◆ **Prompt**:
Word for word, transcribe the data below from the line with "-- ==== Sys2Proof/Tests/Slice0.lean" to the line with "to 3 up to 16000", keeping both of those lines.
>>>
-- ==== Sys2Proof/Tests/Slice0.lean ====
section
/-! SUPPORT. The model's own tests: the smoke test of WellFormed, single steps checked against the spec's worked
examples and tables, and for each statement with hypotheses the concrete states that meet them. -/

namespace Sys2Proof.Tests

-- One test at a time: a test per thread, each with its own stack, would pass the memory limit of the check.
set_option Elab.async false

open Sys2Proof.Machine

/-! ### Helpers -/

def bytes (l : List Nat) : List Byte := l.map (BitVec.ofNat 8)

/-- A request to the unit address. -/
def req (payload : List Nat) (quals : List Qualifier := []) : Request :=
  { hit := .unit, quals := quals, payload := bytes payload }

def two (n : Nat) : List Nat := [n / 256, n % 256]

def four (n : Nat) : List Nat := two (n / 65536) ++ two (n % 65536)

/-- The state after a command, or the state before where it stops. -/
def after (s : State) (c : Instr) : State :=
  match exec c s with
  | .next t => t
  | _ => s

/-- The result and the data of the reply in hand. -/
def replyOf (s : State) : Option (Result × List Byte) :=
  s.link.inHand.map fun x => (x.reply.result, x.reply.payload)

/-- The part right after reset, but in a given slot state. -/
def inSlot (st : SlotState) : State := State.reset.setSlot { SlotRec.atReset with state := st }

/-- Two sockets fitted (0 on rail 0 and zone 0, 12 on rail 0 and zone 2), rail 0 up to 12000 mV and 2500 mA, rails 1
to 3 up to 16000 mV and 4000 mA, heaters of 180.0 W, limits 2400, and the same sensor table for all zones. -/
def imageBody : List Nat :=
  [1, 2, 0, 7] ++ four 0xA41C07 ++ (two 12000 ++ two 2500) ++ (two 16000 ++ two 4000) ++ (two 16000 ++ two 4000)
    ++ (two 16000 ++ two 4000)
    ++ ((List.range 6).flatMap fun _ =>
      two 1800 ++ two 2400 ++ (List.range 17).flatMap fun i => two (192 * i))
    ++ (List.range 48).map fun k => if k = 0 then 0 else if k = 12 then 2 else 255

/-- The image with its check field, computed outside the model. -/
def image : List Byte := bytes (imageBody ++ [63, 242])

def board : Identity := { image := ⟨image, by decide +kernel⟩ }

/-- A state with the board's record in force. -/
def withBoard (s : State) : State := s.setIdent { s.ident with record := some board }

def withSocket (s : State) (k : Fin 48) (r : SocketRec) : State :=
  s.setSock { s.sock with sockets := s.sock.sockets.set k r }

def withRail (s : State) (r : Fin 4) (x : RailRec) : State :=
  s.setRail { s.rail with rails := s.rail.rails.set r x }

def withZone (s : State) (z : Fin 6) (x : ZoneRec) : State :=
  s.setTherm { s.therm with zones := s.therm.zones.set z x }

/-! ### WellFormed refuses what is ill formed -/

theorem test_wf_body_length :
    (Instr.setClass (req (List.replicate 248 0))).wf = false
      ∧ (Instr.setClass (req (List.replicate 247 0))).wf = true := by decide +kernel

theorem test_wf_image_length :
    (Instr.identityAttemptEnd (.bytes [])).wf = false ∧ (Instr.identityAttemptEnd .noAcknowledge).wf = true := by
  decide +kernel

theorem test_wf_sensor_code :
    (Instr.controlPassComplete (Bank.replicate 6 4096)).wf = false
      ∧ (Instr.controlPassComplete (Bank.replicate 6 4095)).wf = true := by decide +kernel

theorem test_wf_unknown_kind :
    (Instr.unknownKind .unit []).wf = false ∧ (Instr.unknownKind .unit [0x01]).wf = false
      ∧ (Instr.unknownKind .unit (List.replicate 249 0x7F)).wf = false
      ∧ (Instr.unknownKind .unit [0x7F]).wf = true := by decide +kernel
<<<
>>>
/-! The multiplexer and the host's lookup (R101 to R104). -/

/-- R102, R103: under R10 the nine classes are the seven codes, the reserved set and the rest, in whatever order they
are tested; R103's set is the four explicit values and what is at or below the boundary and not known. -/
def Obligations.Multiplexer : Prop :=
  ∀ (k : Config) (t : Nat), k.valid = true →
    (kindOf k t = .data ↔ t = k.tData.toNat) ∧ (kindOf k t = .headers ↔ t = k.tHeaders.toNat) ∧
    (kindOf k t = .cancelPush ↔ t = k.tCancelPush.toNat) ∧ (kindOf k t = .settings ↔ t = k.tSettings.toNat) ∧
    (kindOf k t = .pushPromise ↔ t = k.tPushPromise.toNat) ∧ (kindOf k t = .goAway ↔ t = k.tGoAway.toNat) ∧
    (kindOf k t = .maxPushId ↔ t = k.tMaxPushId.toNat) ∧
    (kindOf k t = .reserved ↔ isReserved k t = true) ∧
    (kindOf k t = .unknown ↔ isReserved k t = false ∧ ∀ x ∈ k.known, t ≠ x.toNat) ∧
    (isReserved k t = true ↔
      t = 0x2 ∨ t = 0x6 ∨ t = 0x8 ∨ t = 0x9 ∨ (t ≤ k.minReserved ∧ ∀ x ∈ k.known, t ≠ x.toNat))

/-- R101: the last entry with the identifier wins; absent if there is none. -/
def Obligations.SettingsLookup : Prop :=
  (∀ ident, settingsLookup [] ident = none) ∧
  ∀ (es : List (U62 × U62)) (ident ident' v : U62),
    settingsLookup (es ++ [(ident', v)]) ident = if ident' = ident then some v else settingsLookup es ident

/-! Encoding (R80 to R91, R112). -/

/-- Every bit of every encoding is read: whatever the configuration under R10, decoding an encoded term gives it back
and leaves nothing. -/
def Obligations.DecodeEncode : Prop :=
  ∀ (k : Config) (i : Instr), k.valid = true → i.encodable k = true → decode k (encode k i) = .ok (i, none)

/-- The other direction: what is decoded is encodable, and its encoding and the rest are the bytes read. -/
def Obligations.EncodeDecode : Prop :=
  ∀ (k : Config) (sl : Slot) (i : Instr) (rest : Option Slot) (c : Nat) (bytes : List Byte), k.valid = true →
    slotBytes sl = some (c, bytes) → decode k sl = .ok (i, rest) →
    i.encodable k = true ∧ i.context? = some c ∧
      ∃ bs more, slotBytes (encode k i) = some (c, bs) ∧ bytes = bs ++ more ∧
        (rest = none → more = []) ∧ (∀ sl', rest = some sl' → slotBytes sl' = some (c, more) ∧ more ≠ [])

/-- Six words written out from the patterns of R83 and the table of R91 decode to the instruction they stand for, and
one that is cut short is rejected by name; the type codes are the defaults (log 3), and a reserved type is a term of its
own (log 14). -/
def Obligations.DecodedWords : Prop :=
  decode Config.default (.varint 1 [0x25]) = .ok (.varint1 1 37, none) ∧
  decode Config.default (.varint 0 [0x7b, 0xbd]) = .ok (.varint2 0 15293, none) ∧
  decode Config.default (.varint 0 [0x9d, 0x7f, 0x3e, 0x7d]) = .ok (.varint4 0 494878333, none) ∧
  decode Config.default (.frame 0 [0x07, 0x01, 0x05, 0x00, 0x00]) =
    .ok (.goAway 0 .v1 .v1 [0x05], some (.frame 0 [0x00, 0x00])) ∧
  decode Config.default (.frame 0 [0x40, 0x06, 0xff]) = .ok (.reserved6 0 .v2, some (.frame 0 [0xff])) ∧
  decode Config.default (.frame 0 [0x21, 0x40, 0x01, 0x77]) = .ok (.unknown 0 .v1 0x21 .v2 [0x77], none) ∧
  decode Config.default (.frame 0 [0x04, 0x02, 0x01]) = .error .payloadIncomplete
<<<
>>>
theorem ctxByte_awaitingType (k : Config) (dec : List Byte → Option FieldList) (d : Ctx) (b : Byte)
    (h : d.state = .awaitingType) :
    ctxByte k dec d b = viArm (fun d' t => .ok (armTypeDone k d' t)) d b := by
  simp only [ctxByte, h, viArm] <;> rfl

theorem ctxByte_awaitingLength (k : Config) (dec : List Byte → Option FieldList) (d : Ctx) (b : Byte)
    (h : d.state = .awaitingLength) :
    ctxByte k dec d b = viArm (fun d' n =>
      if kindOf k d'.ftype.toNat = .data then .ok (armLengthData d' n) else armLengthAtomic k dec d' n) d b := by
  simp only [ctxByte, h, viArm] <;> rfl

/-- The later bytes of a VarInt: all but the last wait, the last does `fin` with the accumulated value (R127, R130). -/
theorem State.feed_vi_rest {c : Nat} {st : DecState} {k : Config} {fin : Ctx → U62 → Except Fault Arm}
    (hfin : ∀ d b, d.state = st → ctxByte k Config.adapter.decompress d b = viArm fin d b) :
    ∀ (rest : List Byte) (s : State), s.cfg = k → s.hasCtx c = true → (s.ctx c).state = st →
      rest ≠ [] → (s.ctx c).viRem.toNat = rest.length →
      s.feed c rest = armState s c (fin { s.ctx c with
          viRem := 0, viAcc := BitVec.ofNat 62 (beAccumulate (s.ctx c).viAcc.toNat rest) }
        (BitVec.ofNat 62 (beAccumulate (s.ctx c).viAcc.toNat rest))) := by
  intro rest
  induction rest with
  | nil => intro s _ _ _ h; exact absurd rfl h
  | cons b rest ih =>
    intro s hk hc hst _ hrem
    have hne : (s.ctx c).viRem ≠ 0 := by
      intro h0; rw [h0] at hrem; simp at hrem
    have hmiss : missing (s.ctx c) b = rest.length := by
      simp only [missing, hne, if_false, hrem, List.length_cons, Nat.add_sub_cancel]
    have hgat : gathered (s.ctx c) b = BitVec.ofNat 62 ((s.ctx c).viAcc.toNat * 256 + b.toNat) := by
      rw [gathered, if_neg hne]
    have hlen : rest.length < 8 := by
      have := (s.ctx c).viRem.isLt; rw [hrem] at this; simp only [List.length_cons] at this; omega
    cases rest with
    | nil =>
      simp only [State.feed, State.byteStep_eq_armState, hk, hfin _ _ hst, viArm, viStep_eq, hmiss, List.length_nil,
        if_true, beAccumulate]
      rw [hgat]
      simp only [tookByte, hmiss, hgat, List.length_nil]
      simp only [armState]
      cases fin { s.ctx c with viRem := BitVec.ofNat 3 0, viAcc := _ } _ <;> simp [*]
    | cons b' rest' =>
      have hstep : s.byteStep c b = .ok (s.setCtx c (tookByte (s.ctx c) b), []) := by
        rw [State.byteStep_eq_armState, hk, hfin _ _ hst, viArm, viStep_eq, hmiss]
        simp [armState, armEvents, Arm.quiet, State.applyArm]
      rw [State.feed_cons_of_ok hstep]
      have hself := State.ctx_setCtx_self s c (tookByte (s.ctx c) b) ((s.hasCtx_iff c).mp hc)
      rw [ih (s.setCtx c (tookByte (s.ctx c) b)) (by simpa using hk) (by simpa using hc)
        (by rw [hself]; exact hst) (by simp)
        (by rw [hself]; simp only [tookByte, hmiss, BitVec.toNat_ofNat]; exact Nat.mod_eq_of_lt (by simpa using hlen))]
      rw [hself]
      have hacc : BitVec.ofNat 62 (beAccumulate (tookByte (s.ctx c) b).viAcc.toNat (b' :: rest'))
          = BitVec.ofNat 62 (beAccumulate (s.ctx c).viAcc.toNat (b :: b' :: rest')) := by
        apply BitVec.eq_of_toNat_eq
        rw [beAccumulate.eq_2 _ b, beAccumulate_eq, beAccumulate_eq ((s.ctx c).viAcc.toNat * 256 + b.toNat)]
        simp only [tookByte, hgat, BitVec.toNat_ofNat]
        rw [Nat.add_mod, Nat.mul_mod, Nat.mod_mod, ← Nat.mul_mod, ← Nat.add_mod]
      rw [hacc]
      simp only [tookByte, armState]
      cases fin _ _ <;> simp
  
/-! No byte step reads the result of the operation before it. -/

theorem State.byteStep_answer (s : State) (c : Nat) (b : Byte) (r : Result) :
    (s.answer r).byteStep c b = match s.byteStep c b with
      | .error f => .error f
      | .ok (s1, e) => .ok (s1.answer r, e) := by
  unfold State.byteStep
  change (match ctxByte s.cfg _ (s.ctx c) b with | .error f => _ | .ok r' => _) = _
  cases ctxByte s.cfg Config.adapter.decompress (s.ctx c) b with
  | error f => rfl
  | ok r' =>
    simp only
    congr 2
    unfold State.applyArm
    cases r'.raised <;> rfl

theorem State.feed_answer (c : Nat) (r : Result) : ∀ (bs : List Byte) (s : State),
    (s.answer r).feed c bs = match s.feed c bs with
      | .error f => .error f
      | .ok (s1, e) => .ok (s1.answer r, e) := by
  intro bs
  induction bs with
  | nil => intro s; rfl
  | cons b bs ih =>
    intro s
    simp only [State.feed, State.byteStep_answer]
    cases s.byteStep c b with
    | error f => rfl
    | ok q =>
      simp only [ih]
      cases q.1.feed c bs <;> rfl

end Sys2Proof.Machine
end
<<<
◆ **Task result**:
-- ==== Sys2Proof/Tests/Slice0.lean ====
section
/-! SUPPORT. The model's own tests: the smoke test of WellFormed, single steps checked against the spec's worked
examples and tables, and for each statement with hypotheses the concrete states that meet them. -/

namespace Sys2Proof.Tests

-- One test at a time: a test per thread, each with its own stack, would pass the memory limit of the check.
set_option Elab.async false

open Sys2Proof.Machine

/-! ### Helpers -/

def bytes (l : List Nat) : List Byte := l.map (BitVec.ofNat 8)

/-- A request to the unit address. -/
def req (payload : List Nat) (quals : List Qualifier := []) : Request :=
  { hit := .unit, quals := quals, payload := bytes payload }

def two (n : Nat) : List Nat := [n / 256, n % 256]

def four (n : Nat) : List Nat := two (n / 65536) ++ two (n % 65536)

/-- The state after a command, or the state before where it stops. -/
def after (s : State) (c : Instr) : State :=
  match exec c s with
  | .next t => t
  | _ => s

/-- The result and the data of the reply in hand. -/
def replyOf (s : State) : Option (Result × List Byte) :=
  s.link.inHand.map fun x => (x.reply.result, x.reply.payload)

/-- The part right after reset, but in a given slot state. -/
def inSlot (st : SlotState) : State := State.reset.setSlot { SlotRec.atReset with state := st }

/-- Two sockets fitted (0 on rail 0 and zone 0, 12 on rail 0 and zone 2), rail 0 up to 12000 mV and 2500 mA, rails 1
to 3 up to 16000 mV and 4000 mA, heaters of 180.0 W, limits 2400, and the same sensor table for all zones. -/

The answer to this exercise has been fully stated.